#### EXTRACTED ENTRIES:

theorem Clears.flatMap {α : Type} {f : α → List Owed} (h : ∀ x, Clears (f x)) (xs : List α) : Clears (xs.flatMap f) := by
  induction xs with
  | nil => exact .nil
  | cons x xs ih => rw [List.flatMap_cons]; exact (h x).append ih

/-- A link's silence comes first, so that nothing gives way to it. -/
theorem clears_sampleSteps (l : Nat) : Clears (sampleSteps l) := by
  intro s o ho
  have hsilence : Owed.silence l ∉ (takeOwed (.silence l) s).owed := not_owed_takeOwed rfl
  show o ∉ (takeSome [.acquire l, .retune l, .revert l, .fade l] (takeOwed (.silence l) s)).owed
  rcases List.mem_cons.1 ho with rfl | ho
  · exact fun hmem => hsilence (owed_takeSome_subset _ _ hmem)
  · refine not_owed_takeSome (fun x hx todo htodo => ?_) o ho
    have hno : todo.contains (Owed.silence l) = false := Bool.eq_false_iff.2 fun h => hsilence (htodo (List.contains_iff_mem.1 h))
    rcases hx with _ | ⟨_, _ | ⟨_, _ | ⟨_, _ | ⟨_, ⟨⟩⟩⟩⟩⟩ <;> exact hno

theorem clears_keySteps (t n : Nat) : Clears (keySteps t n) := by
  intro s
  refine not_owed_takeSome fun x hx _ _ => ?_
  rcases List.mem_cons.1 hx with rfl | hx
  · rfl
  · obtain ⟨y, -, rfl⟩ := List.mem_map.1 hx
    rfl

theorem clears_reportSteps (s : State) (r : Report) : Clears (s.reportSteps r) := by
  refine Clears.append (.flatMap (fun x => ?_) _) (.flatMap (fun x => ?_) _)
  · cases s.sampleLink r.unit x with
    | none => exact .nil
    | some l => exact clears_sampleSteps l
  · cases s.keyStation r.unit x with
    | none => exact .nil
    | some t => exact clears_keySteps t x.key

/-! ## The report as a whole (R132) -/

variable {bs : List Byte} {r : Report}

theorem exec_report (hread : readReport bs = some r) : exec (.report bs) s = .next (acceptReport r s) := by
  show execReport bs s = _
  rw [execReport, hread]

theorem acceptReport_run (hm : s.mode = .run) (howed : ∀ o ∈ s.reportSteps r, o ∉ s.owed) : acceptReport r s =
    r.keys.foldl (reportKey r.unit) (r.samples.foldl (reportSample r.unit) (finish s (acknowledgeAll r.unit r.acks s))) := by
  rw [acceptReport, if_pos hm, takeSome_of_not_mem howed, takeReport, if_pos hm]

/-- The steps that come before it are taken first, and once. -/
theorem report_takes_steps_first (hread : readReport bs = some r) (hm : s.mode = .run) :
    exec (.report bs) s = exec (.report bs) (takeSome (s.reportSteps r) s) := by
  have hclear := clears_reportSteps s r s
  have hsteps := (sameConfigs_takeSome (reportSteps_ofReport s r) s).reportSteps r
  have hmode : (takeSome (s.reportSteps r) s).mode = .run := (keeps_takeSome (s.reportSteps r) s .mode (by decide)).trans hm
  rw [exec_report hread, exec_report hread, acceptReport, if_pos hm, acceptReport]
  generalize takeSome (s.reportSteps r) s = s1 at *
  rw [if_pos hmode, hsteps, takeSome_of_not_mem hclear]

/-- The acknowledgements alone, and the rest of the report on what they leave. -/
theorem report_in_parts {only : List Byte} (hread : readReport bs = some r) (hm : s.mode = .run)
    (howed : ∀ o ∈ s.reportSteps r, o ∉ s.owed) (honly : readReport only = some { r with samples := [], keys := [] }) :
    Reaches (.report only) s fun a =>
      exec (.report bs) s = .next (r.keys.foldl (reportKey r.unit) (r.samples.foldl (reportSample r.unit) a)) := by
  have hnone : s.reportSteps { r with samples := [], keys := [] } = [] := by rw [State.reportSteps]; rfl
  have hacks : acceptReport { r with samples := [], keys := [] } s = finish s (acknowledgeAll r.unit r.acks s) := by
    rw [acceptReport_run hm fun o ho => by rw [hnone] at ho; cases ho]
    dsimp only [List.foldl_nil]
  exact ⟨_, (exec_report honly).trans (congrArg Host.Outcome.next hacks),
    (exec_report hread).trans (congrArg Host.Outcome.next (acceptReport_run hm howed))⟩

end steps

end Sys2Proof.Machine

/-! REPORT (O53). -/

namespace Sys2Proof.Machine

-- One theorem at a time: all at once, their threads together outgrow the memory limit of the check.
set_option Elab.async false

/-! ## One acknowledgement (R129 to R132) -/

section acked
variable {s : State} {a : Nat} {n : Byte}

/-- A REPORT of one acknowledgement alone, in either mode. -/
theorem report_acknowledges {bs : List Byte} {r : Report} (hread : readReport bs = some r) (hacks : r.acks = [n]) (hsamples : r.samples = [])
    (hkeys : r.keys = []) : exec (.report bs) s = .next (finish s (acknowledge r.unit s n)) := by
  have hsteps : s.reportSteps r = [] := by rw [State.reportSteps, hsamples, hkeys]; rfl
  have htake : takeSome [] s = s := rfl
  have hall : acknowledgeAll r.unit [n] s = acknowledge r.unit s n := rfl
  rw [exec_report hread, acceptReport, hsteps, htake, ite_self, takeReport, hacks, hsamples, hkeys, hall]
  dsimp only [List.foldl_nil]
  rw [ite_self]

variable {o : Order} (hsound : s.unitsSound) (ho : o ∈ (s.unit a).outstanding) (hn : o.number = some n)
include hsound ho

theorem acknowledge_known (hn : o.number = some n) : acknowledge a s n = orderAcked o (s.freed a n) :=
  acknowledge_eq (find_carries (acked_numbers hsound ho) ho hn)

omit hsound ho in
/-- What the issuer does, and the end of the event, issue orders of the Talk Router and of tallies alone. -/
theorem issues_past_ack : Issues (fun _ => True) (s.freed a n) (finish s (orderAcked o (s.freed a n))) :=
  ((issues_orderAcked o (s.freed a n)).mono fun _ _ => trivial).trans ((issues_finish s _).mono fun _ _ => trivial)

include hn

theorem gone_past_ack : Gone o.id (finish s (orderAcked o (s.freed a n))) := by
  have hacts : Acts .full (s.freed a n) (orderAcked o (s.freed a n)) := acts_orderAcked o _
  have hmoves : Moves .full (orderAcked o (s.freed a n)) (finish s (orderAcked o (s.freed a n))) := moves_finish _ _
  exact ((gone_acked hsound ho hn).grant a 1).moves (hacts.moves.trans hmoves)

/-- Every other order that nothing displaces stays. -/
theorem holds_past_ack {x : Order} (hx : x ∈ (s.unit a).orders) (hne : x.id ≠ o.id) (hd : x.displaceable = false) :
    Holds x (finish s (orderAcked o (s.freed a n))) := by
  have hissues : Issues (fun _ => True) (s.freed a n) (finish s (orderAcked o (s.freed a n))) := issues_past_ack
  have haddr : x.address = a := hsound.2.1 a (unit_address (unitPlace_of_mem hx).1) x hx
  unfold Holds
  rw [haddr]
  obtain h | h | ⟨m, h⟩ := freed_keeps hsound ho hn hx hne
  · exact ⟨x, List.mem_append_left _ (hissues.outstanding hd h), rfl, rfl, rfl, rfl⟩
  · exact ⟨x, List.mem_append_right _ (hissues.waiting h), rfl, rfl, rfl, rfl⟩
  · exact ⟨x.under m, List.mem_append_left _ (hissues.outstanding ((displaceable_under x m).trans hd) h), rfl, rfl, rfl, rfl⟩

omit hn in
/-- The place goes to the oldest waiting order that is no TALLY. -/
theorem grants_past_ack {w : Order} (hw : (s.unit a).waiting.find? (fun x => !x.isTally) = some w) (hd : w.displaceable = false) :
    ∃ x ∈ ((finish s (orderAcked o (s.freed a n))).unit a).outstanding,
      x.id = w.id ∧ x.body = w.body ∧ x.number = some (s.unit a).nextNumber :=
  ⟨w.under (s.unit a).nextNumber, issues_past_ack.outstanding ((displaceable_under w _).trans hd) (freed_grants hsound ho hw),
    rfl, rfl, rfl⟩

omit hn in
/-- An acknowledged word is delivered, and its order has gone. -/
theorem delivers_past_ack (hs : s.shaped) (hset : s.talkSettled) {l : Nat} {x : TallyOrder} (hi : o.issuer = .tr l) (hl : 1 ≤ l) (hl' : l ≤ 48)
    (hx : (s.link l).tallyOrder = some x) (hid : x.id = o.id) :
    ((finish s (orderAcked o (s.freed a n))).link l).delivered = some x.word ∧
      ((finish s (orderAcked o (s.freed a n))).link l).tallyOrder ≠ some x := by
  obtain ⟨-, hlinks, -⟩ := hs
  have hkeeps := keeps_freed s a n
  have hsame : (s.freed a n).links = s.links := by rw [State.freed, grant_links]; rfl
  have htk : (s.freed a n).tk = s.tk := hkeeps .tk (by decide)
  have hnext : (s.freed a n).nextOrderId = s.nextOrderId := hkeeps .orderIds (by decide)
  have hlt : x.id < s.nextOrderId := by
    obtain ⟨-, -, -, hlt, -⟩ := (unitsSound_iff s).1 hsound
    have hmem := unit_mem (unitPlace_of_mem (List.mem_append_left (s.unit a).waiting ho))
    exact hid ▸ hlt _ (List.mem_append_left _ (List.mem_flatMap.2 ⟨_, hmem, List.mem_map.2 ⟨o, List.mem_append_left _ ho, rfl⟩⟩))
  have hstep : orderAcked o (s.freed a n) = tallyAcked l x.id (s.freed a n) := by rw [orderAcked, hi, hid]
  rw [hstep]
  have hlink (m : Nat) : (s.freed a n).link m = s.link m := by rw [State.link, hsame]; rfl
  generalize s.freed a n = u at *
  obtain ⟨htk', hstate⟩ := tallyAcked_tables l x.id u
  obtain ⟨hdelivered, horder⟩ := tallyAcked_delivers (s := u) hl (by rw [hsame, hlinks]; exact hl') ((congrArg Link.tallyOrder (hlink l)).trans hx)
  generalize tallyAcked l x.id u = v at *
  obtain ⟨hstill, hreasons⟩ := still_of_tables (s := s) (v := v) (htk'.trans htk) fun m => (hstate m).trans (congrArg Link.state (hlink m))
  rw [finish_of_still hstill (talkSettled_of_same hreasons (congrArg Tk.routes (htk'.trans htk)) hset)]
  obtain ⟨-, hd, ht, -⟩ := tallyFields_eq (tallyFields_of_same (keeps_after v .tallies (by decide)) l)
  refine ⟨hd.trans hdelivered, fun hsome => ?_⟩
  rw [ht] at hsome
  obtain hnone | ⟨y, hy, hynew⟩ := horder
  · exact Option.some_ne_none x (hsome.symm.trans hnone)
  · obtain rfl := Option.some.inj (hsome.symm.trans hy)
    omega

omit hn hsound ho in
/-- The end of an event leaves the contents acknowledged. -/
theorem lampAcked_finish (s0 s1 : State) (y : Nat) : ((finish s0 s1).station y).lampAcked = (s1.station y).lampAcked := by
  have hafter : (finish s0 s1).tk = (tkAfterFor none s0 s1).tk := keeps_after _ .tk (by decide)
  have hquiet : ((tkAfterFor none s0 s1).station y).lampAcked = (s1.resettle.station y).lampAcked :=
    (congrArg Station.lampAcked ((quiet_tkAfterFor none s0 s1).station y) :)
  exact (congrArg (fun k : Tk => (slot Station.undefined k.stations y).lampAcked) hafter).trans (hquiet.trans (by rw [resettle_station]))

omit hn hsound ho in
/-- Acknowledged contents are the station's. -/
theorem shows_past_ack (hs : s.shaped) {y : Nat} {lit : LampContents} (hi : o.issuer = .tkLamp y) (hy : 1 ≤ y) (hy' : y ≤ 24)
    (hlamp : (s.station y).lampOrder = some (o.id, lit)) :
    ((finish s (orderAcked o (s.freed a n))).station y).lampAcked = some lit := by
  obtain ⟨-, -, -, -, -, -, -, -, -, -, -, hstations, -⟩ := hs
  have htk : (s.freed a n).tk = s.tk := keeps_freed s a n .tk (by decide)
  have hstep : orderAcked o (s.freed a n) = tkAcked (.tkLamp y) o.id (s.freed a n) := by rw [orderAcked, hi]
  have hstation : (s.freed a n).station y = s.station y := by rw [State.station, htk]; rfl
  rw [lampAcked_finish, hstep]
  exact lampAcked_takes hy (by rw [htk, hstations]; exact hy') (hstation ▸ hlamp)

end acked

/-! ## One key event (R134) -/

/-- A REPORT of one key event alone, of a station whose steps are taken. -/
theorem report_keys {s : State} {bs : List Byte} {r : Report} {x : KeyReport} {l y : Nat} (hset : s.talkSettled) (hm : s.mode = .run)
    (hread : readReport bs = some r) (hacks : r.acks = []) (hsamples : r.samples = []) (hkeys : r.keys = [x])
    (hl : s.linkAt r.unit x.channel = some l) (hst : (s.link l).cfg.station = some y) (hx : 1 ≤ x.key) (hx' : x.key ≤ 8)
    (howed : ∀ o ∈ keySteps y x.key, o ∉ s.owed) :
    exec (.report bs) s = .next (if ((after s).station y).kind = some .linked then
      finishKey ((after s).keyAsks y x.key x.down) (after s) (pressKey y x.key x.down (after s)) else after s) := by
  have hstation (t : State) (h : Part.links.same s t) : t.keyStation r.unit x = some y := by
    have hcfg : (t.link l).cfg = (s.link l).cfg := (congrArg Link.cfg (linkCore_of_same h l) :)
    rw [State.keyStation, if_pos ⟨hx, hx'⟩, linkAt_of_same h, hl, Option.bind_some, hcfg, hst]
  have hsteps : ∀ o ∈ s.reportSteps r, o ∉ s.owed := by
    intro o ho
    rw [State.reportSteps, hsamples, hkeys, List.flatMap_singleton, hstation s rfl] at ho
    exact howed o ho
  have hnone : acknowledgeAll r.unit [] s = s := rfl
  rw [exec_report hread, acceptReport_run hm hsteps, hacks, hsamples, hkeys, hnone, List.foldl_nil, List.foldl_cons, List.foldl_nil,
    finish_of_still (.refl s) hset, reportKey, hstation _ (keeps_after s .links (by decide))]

#### TASK PROMPT:
Look above for the line with "intro s o ho"; retype exactly that line, every line after it up to the line with "s.keyStation r.unit x with", and that line too, nothing else.

#### SOLUTION FOR THIS TASK:
  intro s o ho
  have hsilence : Owed.silence l ∉ (takeOwed (.silence l) s).owed := not_owed_takeOwed rfl
  show o ∉ (takeSome [.acquire l, .retune l, .revert l, .fade l] (takeOwed (.silence l) s)).owed
  rcases List.mem_cons.1 ho with rfl | ho
  · exact fun hmem => hsilence (owed_takeSome_subset _ _ hmem)
  · refine not_owed_takeSome (fun x hx todo htodo => ?_) o ho
    have hno : todo.contains (Owed.silence l) = false := Bool.eq_false_iff.2 fun h => hsilence (htodo (List.contains_iff_mem.1 h))
    rcases hx with _ | ⟨_, _ | ⟨_, _ | ⟨_, _ | ⟨_, ⟨⟩⟩⟩⟩⟩ <;> exact hno

theorem clears_keySteps (t n : Nat) : Clears (keySteps t n) := by
  intro s
  refine not_owed_takeSome fun x hx _ _ => ?_
  rcases List.mem_cons.1 hx with rfl | hx
  · rfl
  · obtain ⟨y, -, rfl⟩ := List.mem_map.1 hx
    rfl

theorem clears_reportSteps (s : State) (r : Report) : Clears (s.reportSteps r) := by
  refine Clears.append (.flatMap (fun x => ?_) _) (.flatMap (fun x => ?_) _)
  · cases s.sampleLink r.unit x with
    | none => exact .nil
    | some l => exact clears_sampleSteps l
  · cases s.keyStation r.unit x with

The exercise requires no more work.